Bot's rank fluctuations

Problem: the ranking of bots is (a) volatile and (b) poorly correlated to the kyu/dan ranking framework of human players.

A modest proposal: Don’t allow ranked games against bots.

How their ”skill” levels are labeled becomes irrelevant.

1 Like

I can’t say that allowing unstable bots or bots in general below a certain level to play ranked is even a good thing or not for rating system overall.

I don’t know.

All I know is, one reason we even rank bot games is so people can quickly adjust to their level in a different way that isn’t sandbagging or airbagging against humans.

That’s a tangible effect. We often get complains that people want to exclude ? players from automatch games or from accepting custom challenges.

So the bots serve a purpose that a dan player as a ? player (more so in the past than now), doesn’t have to hammer players from 15kyu onward before reaching a correct rank, games neither side will enjoy necessarily.

Or a 25kyu as ? player doesn’t have to lose 3-20 games just to drop to 25kyu (depending on whether a strong player resigned when they match with a beginner)


Other than what I mentioned, generally I’m not sure there’s a need to rank bot games for the majority of use cases.

I think some people also want to play a lot of games, beginners or experienced players, when there isn’t necessarily the matchmaking to support it. Or maybe they feel a bit stigmatised about wasting a humans time, or in making mistakes they shouldn’t be making, and the bots don’t really care.

Or you could do as suggested if needs be, and only rank a few games between bots and users (although if that can be reset by playing another bot, people will always find out and exploit loopholes)

1 Like

This certainly describes my situation as a newbie to Go. The bots have much appeal and meet a need.

But the value of playing against AI models doesn’t mean their use needs to mess up the human ranking system.
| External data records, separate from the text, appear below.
/-- At a bit boundary a view due to become IDLE does, a frame moves to its next position, a CALLER still
CALLER at 17 is WINNER, and the drive is set: the caller's own bits at 1 to 16, the winner's at 17 to 36,
else released. At a bit centre a frame takes the reading at its position. At other samples the line stands
(R89, R91, R93, R96, R97, R99, R101, R102, R104; the moment of becoming IDLE: log 9). -/
def Obligations.LineMovesAtBits : Prop :=
  ∀ (s : State) (seedLevel holdLevel : Bool), s.inReset = false →
    ∃ t, exec (.timebaseAdvance seedLevel holdLevel) s = .next t ∧
      (t.now.toNat % 8 = 0 → t.line.bitRead = none) ∧
      (t.now.toNat % 8 = 0 → s.line.toIdle = true →
        t.line = { s.line with
          view := .idle
          ownFrame := none
          drive := false
          bitRead := none
          toIdle := false }) ∧
      (t.now.toNat % 8 = 0 → s.line.toIdle = false → (∀ f, s.line.view ≠ .frame f) →
        t.line = { s.line with drive := false, bitRead := none }) ∧
      (∀ f : Frame, t.now.toNat % 8 = 0 → s.line.toIdle = false → s.line.view = .frame f →
        ∃ f' : Frame,
          t.line = { s.line with view := .frame f', drive := t.line.drive, bitRead := none } ∧
          f' = { f with position := f'.position, role := f'.role } ∧
          f'.position = min (f.position + 1) 40 ∧
          f'.role = (if f.role = .caller ∧ f'.position = 17 then .winner else f.role) ∧
          (t.line.drive = true ↔ ∃ bits : BitVec 36, s.line.ownFrame = some bits ∧
            (f'.role = .caller ∧ 1 ≤ f'.position ∧ f'.position ≤ 16 ∨
              f'.role = .winner ∧ 17 ≤ f'.position ∧ f'.position ≤ 36) ∧
            bits.getLsbD (36 - f'.position) = true)) ∧
      (∀ level : Bool, t.now.toNat % 8 = 4 →
        level = (if s.station.solo then s.line.drive else seedLevel) →
          t.line.bitRead = some level ∧ t.line.drive = s.line.drive ∧
          t.line.ownFrame = s.line.ownFrame ∧ t.line.toIdle = s.line.toIdle ∧
          ((∀ f, s.line.view ≠ .frame f) → t.line.view = s.line.view) ∧
          ∀ f : Frame, s.line.view = .frame f →
            ∃ f' : Frame, t.line.view = .frame f' ∧
              f' = { f with
                bits := f'.bits
                readbackMismatch := f'.readbackMismatch
                checkMismatch := f'.checkMismatch
                objection := f'.objection } ∧
              (1 ≤ f.position ∧ f.position ≤ 36 → f'.bits = recordBit f.bits f.position level) ∧
              (¬(1 ≤ f.position ∧ f.position ≤ 36) → f'.bits = f.bits) ∧
              (f'.readbackMismatch = true ↔ f.readbackMismatch = true ∨
                f.role = .winner ∧ 17 ≤ f.position ∧ f.position ≤ 36 ∧
                  ∃ bits : BitVec 36, s.line.ownFrame = some bits ∧
                    bits.getLsbD (36 - f.position) ≠ level) ∧
              (f.position = 36 → f'.checkMismatch = checkDiffers f'.bits) ∧
              (f.position ≠ 36 → f'.checkMismatch = f.checkMismatch) ∧
              (f.position = 37 → f'.objection = some level) ∧
              (f.position ≠ 37 → f'.objection = f.objection)) ∧
      (t.now.toNat % 8 ≠ 0 → t.now.toNat % 8 ≠ 4 → t.line = { s.line with bitRead := none })
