/-- The best element is preferred to every other, where the preference is total and transitive on the
list. -/
theorem best_optimal {α : Type} {better : α → α → Bool} {l : List α} {x : α}
    (h : best better l = some x)
    (total : ∀ a ∈ l, ∀ b ∈ l, a ≠ b → better a b = true ∨ better b a = true)
    (trans : ∀ a ∈ l, ∀ b ∈ l, ∀ c ∈ l, better a b = true → better b c = true → better a c = true) :
    ∀ y ∈ l, y ≠ x → better x y = true := by
  have key : ∀ (as pre : List α) (m : α), m ∈ l → (∀ b ∈ as, b ∈ l) → (∀ b ∈ pre, b ∈ l) →
      (∀ b ∈ pre, b ≠ m → better m b = true) →
      let r := as.foldl (fun m b => if better b m then b else m) m
      r ∈ l ∧ (∀ b ∈ pre ++ as, b ≠ r → better r b = true) ∧ (m = r ∨ better r m = true) := by
    intro as
    induction as with
    | nil => intro pre m hm _ _ hp; exact ⟨hm, by simpa using hp, Or.inl rfl⟩
    | cons b as ih =>
      intro pre m hm has hpre hp
      have hb := has b List.mem_cons_self
      have has' : ∀ d ∈ as, d ∈ l := fun d hd => has d (List.mem_cons_of_mem _ hd)
      simp only [List.foldl_cons]
      by_cases hbm : better b m = true
      · simp only [hbm, if_true]
        have hp' : ∀ d ∈ pre, d ≠ b → better b d = true := by
          intro d hd hne
          by_cases hdm : d = m
          · subst hdm; exact hbm
          · exact trans b hb m hm d (hpre d hd) hbm (hp d hd hdm)
        obtain ⟨h1, h2, h3⟩ := ih pre b hb has' hpre hp'
        set r := as.foldl (fun m b => if better b m then b else m) b
        refine ⟨h1, fun d hd hne => ?_, ?_⟩
        · rcases List.mem_append.mp hd with hd | hd
          · exact h2 d (List.mem_append_left _ hd) hne
          · rcases List.mem_cons.mp hd with hd | hd
            · subst hd
              rcases h3 with h3 | h3
              · exact absurd h3 hne
              · exact h3
            · exact h2 d (List.mem_append_right _ hd) hne
        · right
          rcases h3 with h3 | h3
          · rw [← h3]; exact hbm
          · exact trans r h1 b hb m hm h3 hbm
      · simp only [Bool.not_eq_true] at hbm
        simp only [hbm, Bool.false_eq_true, if_false]
        obtain ⟨h1, h2, h3⟩ := ih pre m hm has' hpre hp
        set r := as.foldl (fun m b => if better b m then b else m) m
        refine ⟨h1, fun d hd hne => ?_, h3⟩
        rcases List.mem_append.mp hd with hd | hd
        · exact h2 d (List.mem_append_left _ hd) hne
        · rcases List.mem_cons.mp hd with hd | hd
          · subst hd
            by_cases hdm : d = m
            · rcases h3 with h3 | h3
              · exact absurd (hdm.trans h3) hne
              · rw [hdm]; exact h3
            · have hmd : better m d = true := by
                rcases total d hb m hm hdm with h4 | h4
                · rw [hbm] at h4; cases h4
                · exact h4
              rcases h3 with h3 | h3
              · rw [← h3]; exact hmd
              · exact trans r h1 m hm d hb h3 hmd
          · exact h2 d (List.mem_append_right _ hd) hne
  cases l with
  | nil => cases h
  | cons a as =>
    simp only [best, Option.some.injEq] at h
    obtain ⟨-, h2, -⟩ := key as [a] a List.mem_cons_self
      (fun b hb => List.mem_cons_of_mem _ hb) (by simp) (by simp)
    intro y hy hne
    rw [h] at h2
    exact h2 y (by simpa using hy) hne
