/-! ### Along a step -/

theorem exec_balanced {c : Instr} {s t : State} (hc : resets c = false) (hclear : c ≠ .clearCounters)
    (hcalls : s.callsLawful) (hs : s.balanced) (h : exec c s = .next t) : t.balanced := by
  cases c with
  | resetStation | rstnAssert | resetRelease => cases hc
  | clearCounters => exact absurd rfl hclear
  | codePairArrival =>
    rcases exec_isCodePair rfl h with rfl | ⟨k, hi, lo, rfl⟩
    · exact hs
    · exact State.handlePair_keeps (P := State.balanced) (fun _ _ _ _ _ _ h => h)
        (fun _ h => State.balanced_insertHit h) _ _ _ _ hs
  | timebaseAdvance =>
    cases h
    split
    · exact hs
    · exact State.balanced_count_aside rfl _ (State.balanced_congr hs rfl rfl rfl)
  | tzSample tz =>
    cases h
    split
    · exact hs
    · split
      · exact State.balanced_count_aside rfl _ (State.balanced_congr hs rfl rfl rfl)
      · unfold State.honourTz
        split <;> exact hs
  | hitExpiry =>
    cases h
    split
    · exact State.balanced_count_aside rfl _ (State.balanced_congr hs rfl rfl rfl)
    · exact hs
  | callLapse =>
    cases h
    split
    · exact State.balanced_leave (by simp) (length_filter_add_countP _ _) hs
    · exact hs
  | seedClosed | seedLateMark | seedStaleMark =>
    cases h
    exact State.balanced_congr hs rfl rfl (List.length_map ..)
  | fragmentBuild =>
    rcases execFragmentBuild_cases h with rfl | ⟨d, rest, hd, -, rfl⟩
    · exact hs
    · exact State.balanced_build hd hs
  | frameStart level =>
    refine State.balanced_congr hs (congrArg (·.counters) (exec_frame h)) ?_
      (congrArg (·.seeds.length) (exec_frame h))
    cases h
    split
    · split
      · rfl
      · exact List.length_map ..
    · rfl
  | startBitRecessive =>
    cases h
    split
    · exact State.balanced_returnCall hs
    · exact hs
  | arbitrationLost =>
    cases h
    split
    · split
      · exact State.balanced_returnCall hs
      · exact hs
    · exact hs
  | lineStuck =>
    cases h
    split
    · exact State.balanced_count_aside rfl _ (State.balanced_returnCall hs)
    · exact hs
  | objectionRaised =>
    cases h
    split
    · split
      · exact State.balanced_count_aside rfl _ (State.balanced_congr hs rfl rfl rfl)
      · exact hs
    · exact hs
  | framesDiscarded =>
    cases h
    split
    · rename_i f _
      split
      · refine State.balanced_count_aside rfl _ ?_
        split
        · exact State.balanced_discardCall (s := s.markSettled f) hs
        · exact hs
      · exact hs
    · exact hs
  | seedAccepted =>
    rcases execSeedAccepted_cases h with rfl | ⟨f, -, rfl⟩
    · exact hs
    · exact State.balanced_deliver (s := s.markSettled f) _ hs
  | drainReturn => cases h; exact State.balanced_testDrain hs
  | commandWordArrival w =>
    cases h
    split
    · exact hs
    · split
      · exact hs
      · exact State.balanced_count_aside rfl _ hs
  | start =>
    rcases execStart_cases h with rfl | ⟨w, code, rfl⟩ | ⟨hm, rfl⟩
    · exact hs
    · rw [State.refuseHead_frame]; exact hs
    · obtain ⟨e1, e2⟩ := hcalls.setup hm
      exact State.balanced_congr hs rfl (by rw [e1]; rfl) (by rw [e2]; rfl)
  | stop =>
    rcases execStop_cases h with rfl | ⟨w, code, rfl⟩ | ⟨-, rfl⟩
    · exact hs
    · rw [State.refuseHead_frame]; exact hs
    · refine State.balanced_testDrain (State.balanced_leave (s := s.popCommand.enterMode .drain) (by simp) ?_ hs)
      have := length_filter_add_countP (fun c => !c.isOnLine) s.calls
      simpa using this
  | _ =>
    exact State.balanced_congr hs (congrArg (·.counters) (exec_frame h))
      (congrArg (·.calls.length) (exec_frame h)) (congrArg (·.seeds.length) (exec_frame h))

/-- Reset, entered or left, has no call, no seed and every counter at 0. -/
theorem State.balanced_of_reset {s : State} (h1 : s.counters = State.reset.counters) (h2 : s.calls = [])
    (h3 : s.seeds = []) : s.balanced := by
  have hzero : ∀ k, s.counter k = 0 := fun k => by
    rw [State.counter_congr h1]; simp [State.counter, State.reset]
  intro _
  unfold State.callsBalance State.seedsBalance
  simp [hzero, h2, h3]

/-- The balances along a command taken from the queue. -/
theorem exec_balanced_or_resets {c : Instr} {s t : State} (hclear : c ≠ .clearCounters)
    (hcalls : s.callsLawful) (hs : s.balanced) (h : exec c s = .next t) : t.balanced := by
  cases hr : resets c with
  | false => exact exec_balanced hr hclear hcalls hs h
  | true =>
    rcases exec_resets hr h with rfl | ⟨b, n, rfl⟩ | ⟨straps, rfl⟩ | rfl
    · exact hs
    · exact State.balanced_of_reset rfl rfl rfl
    · exact State.balanced_of_reset rfl rfl rfl
    · exact State.balanced_congr hs rfl rfl rfl

/-- Settles O26: each event of a balance comes with its call or its seed. -/
theorem countersBalance : Obligations.CountersBalance := by
  intro s t hcalls hcb hsb hclear h hunsat
  have hs : s.balanced := fun _ => ⟨hcb, hsb⟩
  suffices ht : t.balanced from ht hunsat
  rcases step_cases h with rfl | ⟨c, rest, hp, hc⟩
  · exact hs
  · exact exec_balanced_or_resets (s := { s with pending := rest }) (fun e => hclear (by rw [hp, e]; rfl))
      (State.callsLawful_congr hcalls rfl rfl rfl rfl) (State.balanced_congr hs rfl rfl rfl) hc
That seems to be what causes the grief for the human community that’s being expressed.

The human ranking system seems to suffer, not benefit, from the rank effects of bot playing. (Perhaps a separate rank for games against humans vs bots would help?)

1 Like

It’s a fair point. My assumptions are based mostly on the math: if you pit two evenly matched players against each other, you will still get a graph like this:

Note: this is just using a glicko2 python lib. I didn’t use OGS’s constants for this simulation.

source
# glicko_variation.py
# pip install glicko2 matplotlib

import random
import matplotlib.pyplot as plt
from glicko2 import Player

def simulate(games=300, seed=42, draw_prob=0.0):
    random.seed(seed)
    A = Player()  # defaults: rating=1500, rd=350, vol=0.06
    B = Player()

    hist_A, hist_B = [A.getRating()], [B.getRating()]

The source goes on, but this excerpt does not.